Just using xrange makes it about 8% faster on my machine. And the expression set(xrange(10000000)) builds exactly the same set, but 2.5x faster (from 1.87 seconds to 0.74).

I like how tuning a Python program makes it shorter. :) But Java can do the same trick. As everyone knows, if you want a dense set of smallish integers in Java, you don't use a hash table. You use a java.util.BitSet!

BitSet bits = new BitSet(iterations);

startTime = System.currentTimeMillis();
bits.set(0, iterations, true);
totalTime = System.currentTimeMillis() - startTime;
System.out.println("TOTAL TIME = "+( totalTime/1000f) );
System.out.println(bits.cardinality());

That should be fairly quick. Unfortunately I don't have the time to test it right now.

I agree with Gandalf about the startup time. Also, you are allocating a huge HashSet which is not at all similar to your python code. I imaging if you put this under a profiler, a good chunk of time would be spent there.

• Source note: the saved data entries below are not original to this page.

theorem gfskLevels_silent (hf : f.Silent) {ws : List (List ExactReal)} (hws : ∀ w ∈ ws, ∀ x ∈ w, x.toReal = 0) (n : Nat) :
    ∀ level ∈ gfskLevels numerics c f ws n, level = true := by
  induction ws generalizing f n with
  | nil => simp [gfskLevels]
  | cons w ws ih =>
    obtain ⟨hw, hws⟩ := List.forall_mem_cons.mp hws
    obtain ⟨hsilent, hsum⟩ := gfskWindow_silent (c := c) (st := (f, phaseZero)) hf hw n
    have hsign : phaseSign phaseZero = 0 := (phaseSign_right _).zero_iff.mpr phaseZero_value
    refine List.forall_mem_cons.mpr ⟨?_, ih hsilent hws _⟩
    rw [numerics_phaseSign, numerics_phaseZero, hsum, hsign, gfskLevel_zero]

theorem gfskDemod_silent {xs : List ExactReal} (hxs : ∀ x ∈ xs, x.toReal = 0) (off : Nat) :
    ∀ level ∈ gfskDemod numerics xs off c, level = true :=
  gfskLevels_silent ⟨rfl, rfl⟩ (fun _ hw x hx => hxs x (mem_of_mem_symWindows hw hx)) off

end

/-! ## The discriminator over a waveform (rules R114, R120) -/

/-- The checks of rules R113 and R121 accept what `gfskConfig` answers: the signs that it takes are those of the real numbers. -/
theorem gfskReady_iff {c : Cfg} {fs sps : Nat} {fm fsp : LinearReal} {alpha : ExactReal} :
    GfskReady c fs sps fm fsp alpha ↔ gfskConfig c = some ⟨⟨fs, sps⟩, fm, fsp, alpha⟩ := by
  have hdiff : (ExactReal.sub fm.toExact fsp.toExact).sign ≠ 0 ↔ fm.toReal ≠ fsp.toReal := by
    rw [Ne, (sign_right _).zero_iff, sub_toReal, toExact_toReal, toExact_toReal, sub_eq_zero]
  have hle : 0 ≤ (ExactReal.sub (ExactReal.ofRat 1) alpha).sign ↔ alpha.toReal ≤ 1 := by
    rw [(sign_right _).nonneg_iff, sub_toReal, toReal_ofRat, Rat.cast_one, sub_nonneg]
  simp only [GfskReady, gfskConfig_eq_some, symReady_iff, hdiff, hle, (sign_right alpha).pos_iff]

theorem SymReady.sps_pos {c : Cfg} {fs sps : Nat} (h : SymReady c fs sps) : 0 < sps := by
  obtain ⟨baud, -, -, hfs, hbaud, hmod, rfl⟩ := h
  exact Nat.div_pos (Nat.le_of_dvd hfs (Nat.dvd_of_mod_eq_zero hmod)) hbaud

/-- A symbol window is whole. -/
theorem symWindow_length {xs : List ExactReal} {off sps k : Nat} (hk : k < windowCount xs.length off sps) :
    ((xs.drop (off + k * sps)).take sps).length = sps := by
  have hpos : ¬ xs.length < off := fun h => by simp [windowCount, h] at hk
  rw [windowCount, if_neg hpos] at hk
  have hfit : (k + 1) * sps ≤ xs.length - off := (Nat.mul_le_mul_right sps hk).trans (Nat.div_mul_le_self _ _)
  rw [Nat.succ_mul] at hfit
  simp only [List.length_take, List.length_drop]
  omega

section

variable {c : GfskConfig LinearReal ExactReal} {off : Nat} {xs : List ExactReal}

/-- The model's filter before sample `j` of a waveform holds the filtered I and Q of the discriminator over the reals. -/
def FilterAt (c : GfskConfig LinearReal ExactReal) (off : Nat) (xs : List ExactReal) (j : Nat) (f : IQ ExactReal) : Prop :=
  f.i.toReal = filteredI c.mark.toReal c.space.toReal c.alpha.toReal c.sym.fs off (xs.map ExactReal.toReal) j ∧
    f.q.toReal = filteredQ c.mark.toReal c.space.toReal c.alpha.toReal c.sym.fs off (xs.map ExactReal.toReal) j

/-- The phase advance at sample `j` of a waveform, with the frequencies of a configuration. -/
noncomputable def advanceAt (c : GfskConfig LinearReal ExactReal) (off : Nat) (xs : List ExactReal) (j : Nat) : ℝ :=
  phaseAdvance c.mark.toReal c.space.toReal c.alpha.toReal c.sym.fs off (xs.map ExactReal.toReal) j

theorem filterAt_zero : FilterAt c off xs 0 ⟨.zero, .zero⟩ := ⟨rfl, rfl⟩

/-- One sample of the model is one step of both filters over the reals, and adds the phase advance of that step. -/
theorem gfskSample_real {j : Nat} {st : IQ ExactReal × PhaseSum} {x : ExactReal} (hf : FilterAt c off xs j st.1)
    (hp : HasDirection st.2) (hx : xs[off + j]? = some x) :
    let u := gfskSample numerics c.alpha st x (gfskTurn numerics c (off + j))
    FilterAt c off xs (j + 1) u.1 ∧ HasDirection u.2 ∧ phaseValue u.2 = phaseValue st.2 + advanceAt c off xs j := by
  intro u
  obtain ⟨hi, hq⟩ := hf
  have hsample : (xs.map ExactReal.toReal).getD (off + j) 0 = x.toReal := by simp [List.getD_eq_getElem?_getD, hx]
  obtain ⟨hui, huq⟩ := gfskSample_filter c.alpha st x (gfskTurn numerics c (off + j))
  obtain ⟨dot, cross, hphase, hdot, hcross⟩ := gfskSample_phase c.alpha st x (gfskTurn numerics c (off + j))
  rw [gfskTurn_toReal, ← hsample, hi] at hui
  rw [gfskTurn_toReal, ← hsample, hq] at huq
  obtain ⟨hsum, hdir⟩ := phaseAdd_value hp dot cross
  refine ⟨⟨hui, huq⟩, hphase ▸ hdir, ?_⟩
  rw [hphase, hsum, hdot, hcross, hi, hq, hui, huq]
  rfl

/-- The samples of a window take the filters on by as many steps and add their phase advances. -/
theorem gfskWindow_real {j : Nat} {st : IQ ExactReal × PhaseSum} {w : List ExactReal} (hf : FilterAt c off xs j st.1)
    (hp : HasDirection st.2) (hw : w <+: xs.drop (off + j)) :
    let u := gfskWindow numerics c st w (off + j)
    FilterAt c off xs (j + w.length) u.1 ∧
      phaseValue u.2 = phaseValue st.2 + ∑ m ∈ Finset.range w.length, advanceAt c off xs (j + m) := by
  induction w generalizing j st with
  | nil => exact ⟨hf, by simp [gfskWindow]⟩
  | cons x w ih =>
    obtain ⟨rest, hrest⟩ := hw
    have hx : xs[off + j]? = some x := by rw [← List.head?_drop, ← hrest]; rfl
    have hw : w <+: xs.drop (off + (j + 1)) := ⟨rest, by rw [← add_assoc, ← List.tail_drop, ← hrest]; rfl⟩
    obtain ⟨hf, hp, hvalue⟩ := gfskSample_real hf hp hx
    obtain ⟨hfilter, hsum⟩ := ih hf hp hw
    have hlen : j + (x :: w).length = j + 1 + w.length := by rw [List.length_cons]; ring
    refine ⟨hlen ▸ hfilter, hsum.trans ?_⟩
    rw [hvalue, List.length_cons, Finset.sum_range_succ', add_zero, add_assoc, add_comm (advanceAt c off xs j)]
    simp only [add_assoc, add_comm 1]

/-- The level of a symbol from the exact sum of its phase advances is that from their average over the reals. -/
theorem gfskLevel_iff (p : PhaseSum) {sps : Nat} (hsps : 0 < sps) :
    gfskLevel numerics c (phaseSign p) = true ↔
      (c.space.toReal < c.mark.toReal → 0 ≤ phaseValue p / sps) ∧
        (c.mark.toReal ≤ c.space.toReal → phaseValue p / sps ≤ 0) := by
  have hpos : (0 : ℝ) < sps := by exact_mod_cast hsps
  have horder := numerics_lt_iff c.space.toExact c.mark.toExact
  rw [toExact_toReal, toExact_toReal] at horder
  have hsign := phaseSign_right p
  rw [le_div_iff₀ hpos, div_le_iff₀ hpos, zero_mul, gfskLevel, numerics_ofFrequency]
  by_cases h : c.space.toReal < c.mark.toReal
  · rw [if_pos (horder.mpr h), decide_eq_true_iff, hsign.nonneg_iff]
    exact ⟨fun hv => ⟨fun _ => hv, fun hle => absurd h hle.not_gt⟩, fun hv => hv.1 h⟩
  · rw [if_neg (mt horder.mp h), decide_eq_true_iff, ← not_lt, hsign.pos_iff, not_lt]
    exact ⟨fun hv => ⟨fun hlt => absurd hlt h, fun _ => hv⟩, fun hv => hv.2 (not_lt.mp h)⟩

theorem gfskLevels_length (f : IQ ExactReal) (ws : List (List ExactReal)) (n : Nat) :
    (gfskLevels numerics c f ws n).length = ws.length := by
  induction ws generalizing f n with
  | nil => rfl
  | cons w ws ih => rw [gfskLevels, List.length_cons, ih, List.length_cons]

/-- The windows given are those of a waveform from number `k` on. -/
def WindowsFrom (c : GfskConfig LinearReal ExactReal) (off : Nat) (xs : List ExactReal) (k : Nat)
    (ws : List (List ExactReal)) : Prop :=
  ∀ i w, ws[i]? = some w → w.length = c.sym.sps ∧ w <+: xs.drop (off + (k + i) * c.sym.sps)

theorem WindowsFrom.tail {k : Nat} {w : List ExactReal} {ws : List (List ExactReal)} (h : WindowsFrom c off xs k (w :: ws)) :
    WindowsFrom c off xs (k + 1) ws := fun i v hv => by
  have hnumber : k + 1 + i = k + (i + 1) := by ring
  rw [hnumber]
  exact h (i + 1) v hv

theorem symWindows_windowsFrom : WindowsFrom c off xs 0 (symWindows xs off c.sym.sps) := by
  intro i w hw
  obtain ⟨hi, -⟩ := List.getElem?_eq_some_iff.mp hw
  rw [symWindows_length] at hi
  obtain rfl := Option.some.inj ((symWindows_getElem? xs hi).symm.trans hw)
  rw [zero_add]
  exact ⟨symWindow_length hi, List.take_prefix ..⟩

/-- The symbol `k` of a waveform has level mark. -/
def MarkAt (c : GfskConfig LinearReal ExactReal) (off : Nat) (xs : List ExactReal) (k : Nat) : Prop :=
  GfskMark c.mark.toReal c.space.toReal c.alpha.toReal c.sym.fs c.sym.sps off (xs.map ExactReal.toReal) k

/-- The level of the window of number `k`: its sum of phase advances, begun at 0, is that over the reals. -/
theorem gfskLevel_mark (hsps : 0 < c.sym.sps) {f : IQ ExactReal} {k : Nat} (hf : FilterAt c off xs (k * c.sym.sps) f)
    {w : List ExactReal} (hlen : w.length = c.sym.sps) (hw : w <+: xs.drop (off + k * c.sym.sps)) :
    let u := gfskWindow numerics c (f, phaseZero) w (off + k * c.sym.sps)
    FilterAt c off xs ((k + 1) * c.sym.sps) u.1 ∧ (gfskLevel numerics c (phaseSign u.2) = true ↔ MarkAt c off xs k) := by
  intro u
  obtain ⟨hfilter, hsum⟩ := gfskWindow_real (st := (f, phaseZero)) hf phaseZero_hasDirection hw
  rw [hlen, ← Nat.succ_mul] at hfilter
  rw [hlen, phaseZero_value, zero_add] at hsum
  exact ⟨hfilter, by rw [gfskLevel_iff _ hsps, hsum]; rfl⟩

theorem gfskLevels_mark (hsps : 0 < c.sym.sps) {f : IQ ExactReal} {k : Nat} (hf : FilterAt c off xs (k * c.sym.sps) f)
    {ws : List (List ExactReal)} (hws : WindowsFrom c off xs k ws) {i : Nat} (hi : i < ws.length) :
    (gfskLevels numerics c f ws (off + k * c.sym.sps)).getD i false = true ↔ MarkAt c off xs (k + i) := by
  induction ws generalizing f k i with
  | nil => simp at hi
  | cons w ws ih =>
    obtain ⟨hlen, hw⟩ := hws 0 w rfl
    obtain ⟨hfilter, hlevel⟩ := gfskLevel_mark hsps hf hlen hw
    cases i with
    | zero => exact hlevel
    | succ i =>
      have hstart : off + k * c.sym.sps + c.sym.sps = off + (k + 1) * c.sym.sps := by ring
      have hnumber : k + (i + 1) = k + 1 + i := by ring
      rw [gfskLevels, List.getD_cons_succ, hstart, hnumber]
      exact ih hfilter hws.tail (Nat.lt_of_succ_lt_succ hi)

theorem gfskDemod_length : (gfskDemod numerics xs off c).length = windowCount xs.length off c.sym.sps := by
  rw [gfskDemod, gfskLevels_length, symWindows_length]

/-- The level of symbol `k` is the one that the discriminator over the reals decides. -/
theorem gfskDemod_symbol (hsps : 0 < c.sym.sps) {k : Nat} (hk : k < windowCount xs.length off c.sym.sps) :
    (gfskDemod numerics xs off c).getD k false = true ↔ MarkAt c off xs k := by
  have hlevel := gfskLevels_mark (k := 0) (i := k) hsps (Nat.zero_mul _ ▸ filterAt_zero) symWindows_windowsFrom
    (symWindows_length xs off c.sym.sps ▸ hk)
  rwa [Nat.zero_mul, add_zero, zero_add] at hlevel

end

/-! ## Bit groups and tone indices (rules R46, R127) -/

theorem groupIndex_lt (bits : List Bit) : groupIndex bits < 2 ^ bits.length := by
  induction bits with
  | nil => simp [groupIndex]
  | cons b bs ih =>
    have hbit : (if b then 1 else 0) < 2 := by split <;> omega
    rw [groupIndex, List.length_cons, pow_succ]
    omega

/-- The first bit of a group is the least significant of its index. -/
theorem groupIndex_testBit (bits : List Bit) (j : Nat) : (groupIndex bits).testBit j = bits.getD j false := by
  induction bits generalizing j with
  | nil => simp [groupIndex]
  | cons b bs ih =>
    cases j with
    | zero => cases b <;> simp [groupIndex, Nat.testBit_zero]
    | succ j =>
      have hhalf : ((if b then 1 else 0) + 2 * groupIndex bs) / 2 = groupIndex bs := by split <;> omega
      rw [groupIndex, Nat.testBit_succ, hhalf, ih, List.getD_cons_succ]

/-- Group `g` of `size` bits, padded with zeros (rule R127). -/
def bitGroup (size g : Nat) (bits : List Bit) : List Bit := (List.range size).map fun j => bits.getD (g * size + j) false

theorem bitGroup_getD {size g j : Nat} (bits : List Bit) (hj : j < size) :
    (bitGroup size g bits).getD j false = bits.getD (g * size + j) false := by
  simp [bitGroup, List.getD_eq_getElem?_getD, hj]

theorem bitGroups_length (size n : Nat) (bits : List Bit) : (bitGroups size n bits).length = n := by
  induction n generalizing bits with
  | zero => rfl
  | succ n ih => rw [bitGroups, List.length_cons, ih]

theorem bitGroups_getElem? {size n g : Nat} (bits : List Bit) (hg : g < n) :
    (bitGroups size n bits)[g]? = some (bitGroup size g bits) := by
  induction n generalizing g bits with
  | zero => omega
  | succ n ih =>
    cases g with
    | zero => simp [bitGroups, bitGroup]
    | succ g =>
      have hpos : ∀ j, size + (g * size + j) = (g + 1) * size + j := fun j => by ring
      rw [bitGroups, List.getElem?_cons_succ, ih _ (by omega)]
      simp [bitGroup, List.getD_eq_getElem?_getD, hpos]

section

variable {bits : List Bit} {b g j : Nat}

theorem mfskMap_length (bits : List Bit) (b : Nat) : (mfskMap bits b).length = ceilDiv bits.length b := by
  rw [mfskMap, List.length_map, bitGroups_length]

theorem mfskMap_getElem? (hg : g < ceilDiv bits.length b) : (mfskMap bits b)[g]? = some (groupIndex (bitGroup b g bits)) := by
  rw [mfskMap, List.getElem?_map, bitGroups_getElem? bits hg, Option.map_some]

theorem groupIndex_bitGroup_lt (bits : List Bit) (b g : Nat) : groupIndex (bitGroup b g bits) < 2 ^ b := by
  simpa [bitGroup] using groupIndex_lt (bitGroup b g bits)

theorem groupIndex_bitGroup_testBit (bits : List Bit) (g : Nat) (hj : j < b) :
    (groupIndex (bitGroup b g bits)).testBit j = bits.getD (g * b + j) false := by
  rw [groupIndex_testBit, bitGroup_getD bits hj]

Also, inserting new elements is really going to be slow with this size. I would look into TreeSet as suggested.

The biggest issue is probably that what the given code measures is wall time -- what your watch measures -- but what should be measured to compare code runtime is process time -- the amount of time the cpu spend executing that particular code and not other tasks.

You can make the Java microbenchamrk much faster, by adding just a simple little extra.

    HashSet counts = new HashSet((2*iterations), 0.75f);

becomes

    HashSet counts = new HashSet((2*iterations), 0.75f) {
        @Override public boolean add(Object element) { return false; }
    };

Simple, faster and gets the same result.

You might want to see if you can "prime" the JIT compiler into compiling the section of code you're interested in, by perhaps running it as a function once beforehand and sleeping briefly afterwords. This might allow the JVM to compile the function down to native code.